Using LLMs to Summarize Text

LLMs bring a new level of ability to text summarization tasks. With their ability to process massive amounts of information and “understand” natural language, they’re able to capture the essence of lengthy documents and distill them into concise summaries. Two main types of summarization dominate with LLMs: extractive and abstractive. Extractive summarization pinpoints the most important sentences within the original text, while abstractive summarization requires the LLM to paraphrase or generate new text to represent the core ideas. If you are interested in extractive summarization there is a chapter on this topic in my Common Lisp AI book (link to read online).
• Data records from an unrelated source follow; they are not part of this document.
-- ==== Sys2Proof/Machine/Float.lean ====
section
/-! DEFINITION. The float arithmetic of 00_scope R8 on bit patterns of any binary format: `f`, `⊕`,
`⊖`, `⊘`, each computed exactly and rounded once, to nearest, ties to even, subnormals kept
(00_scope R5, 92 D5, D8).

A finite value is a whole number of QUANTA, the quantum being the least positive value of the format
(2^-149 in binary32), so every exact sum is an integer and every exact quotient a ratio of integers.
A pattern without its sign bit is a MAGNITUDE; magnitudes in numeric order are values in order.
The layout and the special values are IEEE 754 (93 G1, G4, G5; notes/assumptions/6.md). -/

namespace Sys2Proof.Machine

/-- The exponent bias: 127 in binary32. -/
def fpBias (f : Format) : Nat := 2 ^ (f.expBits - 1) - 1

/-- How many quanta make 1.0: 2^149 in binary32. -/
def fpUnit (f : Format) : Nat := 2 ^ (fpBias f + f.fracBits - 1)

/-- The magnitude of infinity: exponent field all ones, fraction zero. -/
def fpInfMag (f : Format) : Nat := (2 ^ f.expBits - 1) * 2 ^ f.fracBits

/-- The weight of the sign bit. -/
def fpSignWeight (f : Format) : Nat := 2 ^ (f.expBits + f.fracBits)

/-- The quanta of a finite magnitude: a subnormal counts its fraction, a normal value its
significand with the hidden bit, scaled by its exponent field. -/
def fpQuanta (f : Format) (mag : Nat) : Nat :=
  if mag / 2 ^ f.fracBits = 0 then mag
  else (2 ^ f.fracBits + mag % 2 ^ f.fracBits) * 2 ^ (mag / 2 ^ f.fracBits - 1)

/-- The exponent of the rounding step for an exact value of `num / den` quanta: the step is one
quantum among the subnormals, else what leaves `fracBits + 1` significant bits. -/
def fpStepExp (f : Format) (num den : Nat) : Nat := Nat.log2 (num / den) - f.fracBits

/-- `num / den` to the nearest whole number, a tie to the even one. -/
def nearestEven (num den : Nat) : Nat :=
  let q := num / den
  let r := num % den
  if 2 * r < den then q
  else if den < 2 * r then q + 1
  else q + q % 2

/-- The magnitude nearest to `num / den` quanta, ties to even, infinity where the rounded value
passes the largest finite one (00_scope R8). Carrying out of the fraction moves to the next exponent
of itself, since magnitudes run on from one exponent to the next. -/
def fpRoundMag (f : Format) (num den : Nat) : Nat :=
  let e := fpStepExp f num den
  min (e * 2 ^ f.fracBits + nearestEven num (den * 2 ^ e)) (fpInfMag f)

/-- The first magnitude, in quanta, that rounds to infinity: the midpoint between the largest finite value
and the next one there would be (IEEE 754's overflow rule, notes/assumptions/6.md). -/
def fpOverflowBound (f : Format) : Nat := (2 ^ (f.fracBits + 2) - 1) * 2 ^ (2 ^ f.expBits - 4)

/-- What a pattern stands for. -/
inductive FpVal where
  | nan
  | inf (neg : Bool)
  /-- A finite value: its sign and its magnitude in quanta. -/
  | fin (neg : Bool) (quanta : Nat)
  deriving DecidableEq, Repr

/-- Read a pattern (00_scope R8). -/
def fpUnpack (f : Format) (b : BitVec f.width) : FpVal :=
  let neg := decide (fpSignWeight f ≤ b.toNat)
  let mag := b.toNat % fpSignWeight f
  if mag < fpInfMag f then .fin neg (fpQuanta f mag)
  else if mag = fpInfMag f then .inf neg
  else .nan

/-- The pattern of a sign and a magnitude. -/
def fpPack (f : Format) (neg : Bool) (mag : Nat) : BitVec f.width :=
  BitVec.ofNat f.width ((if neg then fpSignWeight f else 0) + mag)

/-- A NaN of the format, any one of them: the free value picks its sign and its non-zero fraction
(notes/assumptions/4.md). -/
def fpNan (op : FpOp) (f : Format) (a b : BitVec f.width) : BitVec f.width :=
  let c := Config.freeNan op f a b
  fpPack f (decide (c % 2 = 1)) (fpInfMag f + 1 + c / 2 % (2 ^ f.fracBits - 1))

/-- The signed number of quanta. -/
def fpSigned (neg : Bool) (quanta : Nat) : Int :=
  if neg then -(quanta : Int) else quanta

/-- Change the sign of an operand that is no NaN: `a ⊖ b` adds `b` so changed. -/
def fpNegVal : FpVal → FpVal
  | .nan => .nan
  | .inf s => .inf (!s)
  | .fin s q => .fin (!s) q

/-- An exact signed number of quanta rounded to the format; an exact zero gets the sign given. -/
def fpRoundInt (f : Format) (zeroNeg : Bool) (x : Int) : BitVec f.width :=
  if x = 0 then fpPack f zeroNeg 0
  else fpPack f (decide (x < 0)) (fpRoundMag f x.natAbs 1)

/-- The sum of two values that have been read; `nan` is what an invalid sum gives. An exact zero sum
is `+0.0`, and `-0.0` only when both terms are (93 G4). -/
def fpSumVal (f : Format) (nan : BitVec f.width) : FpVal → FpVal → BitVec f.width
  | .nan, _ => nan
  | _, .nan => nan
  | .inf s, .inf t => if s = t then fpPack f s (fpInfMag f) else nan
  | .inf s, .fin _ _ => fpPack f s (fpInfMag f)
  | .fin _ _, .inf t => fpPack f t (fpInfMag f)
  | .fin s m, .fin t n => fpRoundInt f (s && t) (fpSigned s m + fpSigned t n)

/-- `a ⊕ b` (00_scope R8). -/
def fpAdd (f : Format) (a b : BitVec f.width) : BitVec f.width :=
  fpSumVal f (fpNan .add f a b) (fpUnpack f a) (fpUnpack f b)

/-- `a ⊖ b` (00_scope R8). -/
def fpSub (f : Format) (a b : BitVec f.width) : BitVec f.width :=
  fpSumVal f (fpNan .sub f a b) (fpUnpack f a) (fpNegVal (fpUnpack f b))

/-- The quotient of two values that have been read; `nan` is what an invalid quotient gives. -/
def fpQuotVal (f : Format) (nan : BitVec f.width) : FpVal → FpVal → BitVec f.width
  | .nan, _ => nan
  | _, .nan => nan
  | .inf _, .inf _ => nan
  | .inf s, .fin t _ => fpPack f (s ^^ t) (fpInfMag f)
  | .fin s _, .inf t => fpPack f (s ^^ t) 0
  | .fin s m, .fin t n =>
    if n = 0 then (if m = 0 then nan else fpPack f (s ^^ t) (fpInfMag f))
    else fpPack f (s ^^ t) (fpRoundMag f (m * fpUnit f) n)

/-- `a ⊘ b` (00_scope R8). -/
def fpDiv (f : Format) (a b : BitVec f.width) : BitVec f.width :=
  fpQuotVal f (fpNan .div f a b) (fpUnpack f a) (fpUnpack f b)

/-- `f(n)` for the rational `± num / den`, `den` positive (00_scope R8). -/
def fpOfRatio (f : Format) (neg : Bool) (num den : Nat) : BitVec f.width :=
  fpPack f neg (fpRoundMag f (num * fpUnit f) den)

/-- `f(n)` for an integer `n`; `f(0)` is `+0.0` (00_scope R8, 92 D8). -/
def fpOfInt (f : Format) (n : Int) : BitVec f.width :=
  fpOfRatio f (decide (n < 0)) n.natAbs 1

/-- Whether a pattern is a finite value. -/
def fpFinite (f : Format) (b : BitVec f.width) : Bool :=
  match fpUnpack f b with
  | .nan => false
  | .inf _ => false
  | .fin _ _ => true

/-- The signed quanta of a finite pattern, and 0 of one that is not finite. -/
def fpValue (f : Format) (b : BitVec f.width) : Int :=
  match fpUnpack f b with
  | .nan => 0
  | .inf _ => 0
  | .fin s q => fpSigned s q

end Sys2Proof.Machine
end

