-- ==== Sys2Proof/WellFormed.lean ====
section
/-! DEFINITION. Well-formedness. A command has no operand, so every command is well formed
(30_encoding R72); the one thing the spec calls not valid is a repeat count of zero in a listing
(30_encoding R79), so the items of a listing stand here with their check. -/

namespace Sys2Proof

/-- Every command is well formed: there is no operand to check (30_encoding R72). The reserved
encoding is a row of the table too; that a host must not issue it is a duty of the host
(60_exceptions R160), stated in Safety. -/
def Instr.wf : Instr → Bool
  | .idle => true
  | .init => true
  | .next => true
  | .rsvd => true

/-- One line of a command listing (30_encoding R78, R79). -/
inductive Item where
  /-- A mnemonic, `RSVD` for the reserved encoding among them. -/
  | cmd (i : Instr)
  /-- `RESET`: the `RST` input is asserted for one step, and `CMD` carries `IDLE`. -/
  | reset
  /-- `NEXT*k`. -/
  | nextTimes (k : Nat)
  /-- `IDLE*k`. -/
  | idleTimes (k : Nat)
  deriving DecidableEq, Repr

/-- "`NEXT*0` and `IDLE*0` are not valid and an assembler refuses them" (30_encoding R79). -/
def Item.wf : Item → Bool
  | .cmd i => i.wf
  | .reset => true
  | .nextTimes k => decide (1 ≤ k)
  | .idleTimes k => decide (1 ≤ k)

end Sys2Proof
end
LLMs excel in text summarization for several reasons. Their deep understanding of language semantics allows them to identify key themes, even when wording varies across a document. Additionally, they have an ability for maintaining logical consistency within summaries, ensuring that the condensed version makes sense as a cohesive unit. Modern LLMs are also trained on massive datasets encompassing diverse writing styles, helping them adapt to different sources and generate summaries tailored to specific audiences.
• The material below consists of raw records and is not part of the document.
-- ==== Sys2Proof/Laws/Float.lean ====
section
/-! SUPPORT. What the float operations do: reading back what was packed, the value a rounding delivers,
its error, its monotonicity and its exactness on what the format holds. The operations are cited
through these lemmas and not unfolded. -/

namespace Sys2Proof.Machine

/-! ### `nearestEven` -/

theorem nearestEven_bounds {num den : Nat} (hd : 0 < den) :
    2 * num ≤ 2 * (nearestEven num den * den) + den ∧
      2 * (nearestEven num den * den) ≤ 2 * num + den := by
  have h := Nat.div_add_mod num den
  have hr := Nat.mod_lt num hd
  rw [Nat.mul_comm] at h
  unfold nearestEven
  generalize num / den = q at *
  generalize num % den = r at *
  dsimp only
  split
  · omega
  · split
    · rw [Nat.add_mul]; omega
    · have : q % 2 = 0 ∨ q % 2 = 1 := by omega
      rcases this with h0 | h0 <;> rw [h0, Nat.add_mul] <;> omega

theorem nearestEven_ge (num den : Nat) : num / den ≤ nearestEven num den := by
  unfold nearestEven; dsimp only; split
  · exact Nat.le_refl _
  · split <;> omega

theorem nearestEven_le (num den : Nat) : nearestEven num den ≤ num / den + 1 := by
  unfold nearestEven; dsimp only; split
  · omega
  · split <;> omega

theorem nearestEven_mul (q : Nat) {den : Nat} (hd : 0 < den) : nearestEven (q * den) den = q := by
  simp [nearestEven, Nat.mul_div_cancel q hd, hd]

theorem nearestEven_mono {num den num' den' : Nat} (hd : 0 < den) (hd' : 0 < den')
    (h : num * den' ≤ num' * den) : nearestEven num den ≤ nearestEven num' den' := by
  have hq : num / den ≤ num' / den' := by
    rw [Nat.le_div_iff_mul_le hd']
    have h1 : num / den * den ≤ num := Nat.div_mul_le_self num den
    have h2 : num / den * den * den' ≤ num * den' := Nat.mul_le_mul_right _ h1
    have h3 : num / den * den' * den ≤ num' * den := by nlinarith
    exact Nat.le_of_mul_le_mul_right h3 hd
  rcases Nat.lt_or_eq_of_le hq with hlt | heq
  · exact (nearestEven_le num den).trans (Nat.succ_le_of_lt (hlt.trans_le (nearestEven_ge num' den')))
  · have e1 := Nat.div_add_mod num den
    have e2 := Nat.div_add_mod num' den'
    have r1 := Nat.mod_lt num hd
    have r2 := Nat.mod_lt num' hd'
    rw [← heq] at e2
    have hr : num % den * den' ≤ num' % den' * den := by
      have : (den * (num / den) + num % den) * den' ≤ (den' * (num / den) + num' % den') * den := by
        rw [e1, e2]; exact h
      nlinarith
    unfold nearestEven
    rw [← heq]
    generalize num / den = q at *
    generalize num % den = r at *
    generalize num' % den' = r' at *
    dsimp only
    have hlt : den < 2 * r → den' < 2 * r' := fun hh => by
      by_contra hc
      have h1 : 2 * r' * den ≤ den' * den := Nat.mul_le_mul_right _ (by omega)
      have h2 : den * den' < 2 * r * den' := (Nat.mul_lt_mul_right hd').2 hh
      nlinarith
    have hge : 2 * r' < den' → 2 * r < den := fun hh => by
      by_contra hc
      have h1 : den * den' ≤ 2 * r * den' := Nat.mul_le_mul_right _ (by omega)
      have h2 : 2 * r' * den < den' * den := (Nat.mul_lt_mul_right hd).2 hh
      nlinarith
    split <;> split <;> (try split) <;> (try split) <;> omega

/-- No whole number is nearer to `n / d`, and of two equally near ones the even one is taken. -/
theorem nearestEven_nearest (n d j : Nat) (hd : 0 < d) :
    |(nearestEven n d : Int) * d - n| ≤ |(j : Int) * d - n| ∧
      (|(nearestEven n d : Int) * d - n| = |(j : Int) * d - n| → j ≠ nearestEven n d →
        nearestEven n d % 2 = 0) := by
  have h := Nat.div_add_mod n d
  have hr := Nat.mod_lt n hd
  unfold nearestEven
  generalize n / d = q at *
  generalize n % d = r at *
  dsimp only
  have hn : (n : Int) = d * q + r := by exact_mod_cast h.symm
  have key : ∀ j : Int, (j ≤ q → |j * d - n| = d * (q - j) + r) ∧
      (q + 1 ≤ j → |j * d - n| = d * (j - q) - r) := by
    intro j
    constructor
    · intro hj
      have : 0 ≤ (d:Int) * (q - j) := by nlinarith
      rw [abs_of_nonpos] <;> rw [hn] <;> nlinarith
    · intro hj
      have : (d:Int) ≤ (d:Int) * (j - q) := by nlinarith
      rw [abs_of_nonneg] <;> rw [hn] <;> nlinarith
  have hq0 := (key q).1 (le_refl _)
  have hq1 := (key (q+1)).2 (le_refl _)
  have hj : (j:Int) < q ∨ (j:Int) = q ∨ (j:Int) = q + 1 ∨ (q:Int) + 1 < j := by omega
  have hjlt : (j:Int) < q → (d:Int) ≤ d * (q - j) := fun h => by nlinarith
  have hjgt : (q:Int) + 1 < j → 2 * (d:Int) ≤ d * (j - q) := fun h => by nlinarith
  have hj1 := (key j).1
  have hj2 := (key j).2
  have hrI : (r:Int) < d := by exact_mod_cast hr
  rw [show (d:Int) * (q - q) + r = r by ring] at hq0
  rw [show (d:Int) * (q + 1 - q) - r = d - r by ring] at hq1
  generalize hdj : (d:Int) * (q - j) = D at *
  have hD : (d:Int) * (j - q) = -D := by rw [← hdj]; ring
  rw [hD] at hjgt hj2
  split
  · rw [hq0]
    rcases hj with h | h | h | h
    · have := hjlt h; rw [hj1 (by omega)]; omega
    · rw [h, hq0]; omega
    · rw [h, hq1]; omega
    · have := hjgt h; rw [hj2 (by omega)]; omega
  · split
    · push_cast; rw [hq1]
      rcases hj with h | h | h | h
      · have := hjlt h; rw [hj1 (by omega)]; omega
      · rw [h, hq0]; omega
      · rw [h, hq1]; omega
      · have := hjgt h; rw [hj2 (by omega)]; omega
    · refine ⟨?_, fun _ _ => by omega⟩
      have hcase : q % 2 = 0 ∨ q % 2 = 1 := by omega
      have hval : |((q + q % 2 : Nat) : Int) * d - n| = r := by
        rcases hcase with hc | hc <;> rw [hc] <;> push_cast
        · rw [add_zero, hq0]
        · rw [hq1]; omega
      rw [hval]
      · rcases hj with h | h | h | h
        · have := hjlt h; rw [hj1 (by omega)]; omega
        · rw [h, hq0]
        · rw [h, hq1]; omega
        · have := hjgt h; rw [hj2 (by omega)]; omega

/-! ### Magnitudes and quanta -/

/-- The quanta of a magnitude built from an exponent and a significand, carry included. -/
theorem fpQuanta_mk (f : Format) {e q : Nat} (hlo : e = 0 ∨ 2 ^ f.fracBits ≤ q)
    (hhi : q ≤ 2 * 2 ^ f.fracBits) : fpQuanta f (e * 2 ^ f.fracBits + q) = q * 2 ^ e := by
  have hP : 0 < 2 ^ f.fracBits := Nat.two_pow_pos _
  unfold fpQuanta
  generalize 2 ^ f.fracBits = P at *
  rcases Nat.lt_or_ge q P with h | h
  · obtain rfl : e = 0 := by omega
    simp [Nat.div_eq_of_lt h]
  · rcases Nat.lt_or_ge q (2 * P) with h2 | h2
    · have hd : (e * P + q) / P = e + 1 := by
        rw [Nat.div_eq_iff hP, Nat.add_mul]; omega
      have hm : (e * P + q) % P = q - P := by
        have := Nat.div_add_mod (e * P + q) P
        rw [hd, Nat.mul_add, Nat.mul_comm] at this
        omega
      rw [hd, hm, if_neg (by omega)]
      congr 1
      omega
    · obtain rfl : q = 2 * P := by omega
      have hd : (e * P + 2 * P) / P = e + 2 := by
        rw [← Nat.add_mul, Nat.mul_div_cancel _ hP]
      have hm : (e * P + 2 * P) % P = 0 := by
        rw [← Nat.add_mul, Nat.mul_mod_left]
      rw [hd, hm, if_neg (by omega)]
      rw [show e + 2 - 1 = e + 1 from rfl, Nat.pow_succ]
      ring

/-- Every magnitude is an exponent and a significand of `fracBits + 1` bits. -/
theorem mag_split (f : Format) (mag : Nat) : ∃ e q, mag = e * 2 ^ f.fracBits + q ∧
    (e = 0 ∨ 2 ^ f.fracBits ≤ q) ∧ q < 2 * 2 ^ f.fracBits := by
  have hP : 0 < 2 ^ f.fracBits := Nat.two_pow_pos _
  generalize 2 ^ f.fracBits = P at *
  have h := Nat.div_add_mod mag P
  have hm := Nat.mod_lt mag hP
  rcases Nat.eq_zero_or_pos (mag / P) with h0 | h0
  · exact ⟨0, mag, by simp, .inl rfl, by rw [h0] at h; omega⟩
  · refine ⟨mag / P - 1, P + mag % P, ?_, .inr (by omega), by omega⟩
    obtain ⟨d, hd⟩ := Nat.exists_eq_add_of_lt h0
    rw [hd] at h ⊢
    simp only [Nat.zero_add, Nat.add_sub_cancel] at h ⊢
    nlinarith

theorem fpQuanta_pos (f : Format) {mag : Nat} (h : 0 < mag) : 0 < fpQuanta f mag := by
  unfold fpQuanta
  split
  · exact h
  · have := Nat.two_pow_pos f.fracBits
    positivity

@[simp] theorem fpQuanta_zero (f : Format) : fpQuanta f 0 = 0 := by simp [fpQuanta]

/-! ### The exponent of the rounding step -/

/-- An exact value reaches the least significand of its step, unless it is among the subnormals. -/
theorem stepExp_lower (f : Format) {num den : Nat} (he : fpStepExp f num den ≠ 0) :
    2 ^ f.fracBits ≤ num / (den * 2 ^ fpStepExp f num den) := by
  unfold fpStepExp at *
  have hN : num / den ≠ 0 := by
    intro h; rw [h] at he; simp at he
  have h := Nat.log2_self_le hN
  rw [← Nat.div_div_eq_div_mul, Nat.le_div_iff_mul_le (Nat.two_pow_pos _), ← Nat.pow_add]
  rwa [show f.fracBits + ((num / den).log2 - f.fracBits) = (num / den).log2 by omega]

/-- An exact value is below twice the least normal significand of its step. -/
theorem stepExp_upper (f : Format) (num den : Nat) :
    num / (den * 2 ^ fpStepExp f num den) < 2 * 2 ^ f.fracBits := by
  unfold fpStepExp
  rw [← Nat.div_div_eq_div_mul, Nat.div_lt_iff_lt_mul (Nat.two_pow_pos _)]
  have h := Nat.lt_log2_self (n := num / den)
  refine h.trans_le ?_
  rw [← Nat.pow_succ', ← Nat.pow_add]
  exact Nat.pow_le_pow_right (by decide) (by omega)

theorem stepExp_mono (f : Format) {num den num' den' : Nat} (hd : 0 < den) (hd' : 0 < den')
    (h : num * den' ≤ num' * den) : fpStepExp f num den ≤ fpStepExp f num' den' := by
  have hq : num / den ≤ num' / den' := by
    rw [Nat.le_div_iff_mul_le hd']
    have h1 : num / den * den ≤ num := Nat.div_mul_le_self num den
    have h2 : num / den * den * den' ≤ num * den' := Nat.mul_le_mul_right _ h1
    have h3 : num / den * den' * den ≤ num' * den := by nlinarith
    exact Nat.le_of_mul_le_mul_right h3 hd
  unfold fpStepExp
  have : (num / den).log2 ≤ (num' / den').log2 := by
    rcases Nat.eq_zero_or_pos (num / den) with h0 | h0
    · simp [h0]
    · rw [Nat.le_log2 (by omega)]
      exact (Nat.log2_self_le (by omega)).trans hq
  omega

/-! ### Rounding -/

/-- The significand a rounding delivers is one the format has, carry included. -/
theorem roundSig_bounds (f : Format) (num den : Nat) :
    (fpStepExp f num den = 0 ∨
        2 ^ f.fracBits ≤ nearestEven num (den * 2 ^ fpStepExp f num den)) ∧
      nearestEven num (den * 2 ^ fpStepExp f num den) ≤ 2 * 2 ^ f.fracBits := by
  constructor
  · rcases Nat.eq_zero_or_pos (fpStepExp f num den) with h | h
    · exact .inl h
    · exact .inr ((stepExp_lower f (by omega)).trans (nearestEven_ge _ _))
  · have h1 := stepExp_upper f num den
    have h2 := nearestEven_le num (den * 2 ^ fpStepExp f num den)
    omega

theorem roundMag_le (f : Format) (num den : Nat) : fpRoundMag f num den ≤ fpInfMag f :=
  Nat.min_le_right _ _

/-- The value a rounding delivers, when it is finite: the exact value to the nearest multiple of its
step, ties to even. -/
theorem quanta_roundMag (f : Format) {num den : Nat}
    (hfin : fpRoundMag f num den < fpInfMag f) :
    fpQuanta f (fpRoundMag f num den) =
      nearestEven num (den * 2 ^ fpStepExp f num den) * 2 ^ fpStepExp f num den := by
  obtain ⟨h1, h2⟩ := roundSig_bounds f num den
  unfold fpRoundMag at *
  rw [Nat.min_eq_left (by dsimp only at hfin; omega)]
  exact fpQuanta_mk f h1 h2

/-- The error of a finite rounding is at most half its step. -/
theorem roundMag_error (f : Format) {num den : Nat} (hd : 0 < den)
    (hfin : fpRoundMag f num den < fpInfMag f) :
    2 * num ≤ 2 * (fpQuanta f (fpRoundMag f num den) * den) + den * 2 ^ fpStepExp f num den ∧
      2 * (fpQuanta f (fpRoundMag f num den) * den) ≤ 2 * num + den * 2 ^ fpStepExp f num den := by
  rw [quanta_roundMag f hfin]
  have h := nearestEven_bounds (num := num) (den := den * 2 ^ fpStepExp f num den)
    (Nat.mul_pos hd (Nat.two_pow_pos _))
  generalize nearestEven num (den * 2 ^ fpStepExp f num den) = q at *
  generalize 2 ^ fpStepExp f num den = E at *
  rw [show q * E * den = q * (den * E) by ring]
  exact h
The applications of LLM-powered text summarization are vast. They can help researchers digest lengthy scientific reports quickly, allow businesses to analyze customer feedback efficiently, or provide concise news briefs for busy individuals. LLM-based summarization also has the potential to improve accessibility, creating summaries for those with reading difficulties or summarizing complex information into simpler language. As LLM technology continues to advance, we can expect even more innovative and accurate summarization tools in the future.

Example Prompt

In this example, the prompt is simply:

1 Summarize the following text: "{input_text}"
2 Output:

Code Example

The example in file summarization/summarization_example.py reads a prompt file and substitutes the text from the test file ../data/economics.txt:

 1 import openai
 2 from openai import OpenAI
 3 import os
 4 
 5 openai.api_key = os.getenv("OPENAI_API_KEY")
 6 client = OpenAI()
 7 
 8 # Read the prompt from a text file
 9 with open('prompt.txt', 'r') as file:
10     prompt_template = file.read()
11 
12 # Substitute a string variable into the prompt
13 with open('../data/economics.txt', 'r') as file:
14     input_text = file.read()
15 prompt = prompt_template.replace("input_text", input_text)
16 
17 # Use the OpenAI completion API to generate a response with GPT-4
18 completion = client.chat.completions.create(
19     model="gpt-4",
20     messages=[
21         {
22             "role": "user",
23             "content": prompt,
24         },
25     ],
26 )
27 
28 print(completion.choices[0].message.content)

The length of the output summary is about 20% of the length of the original text.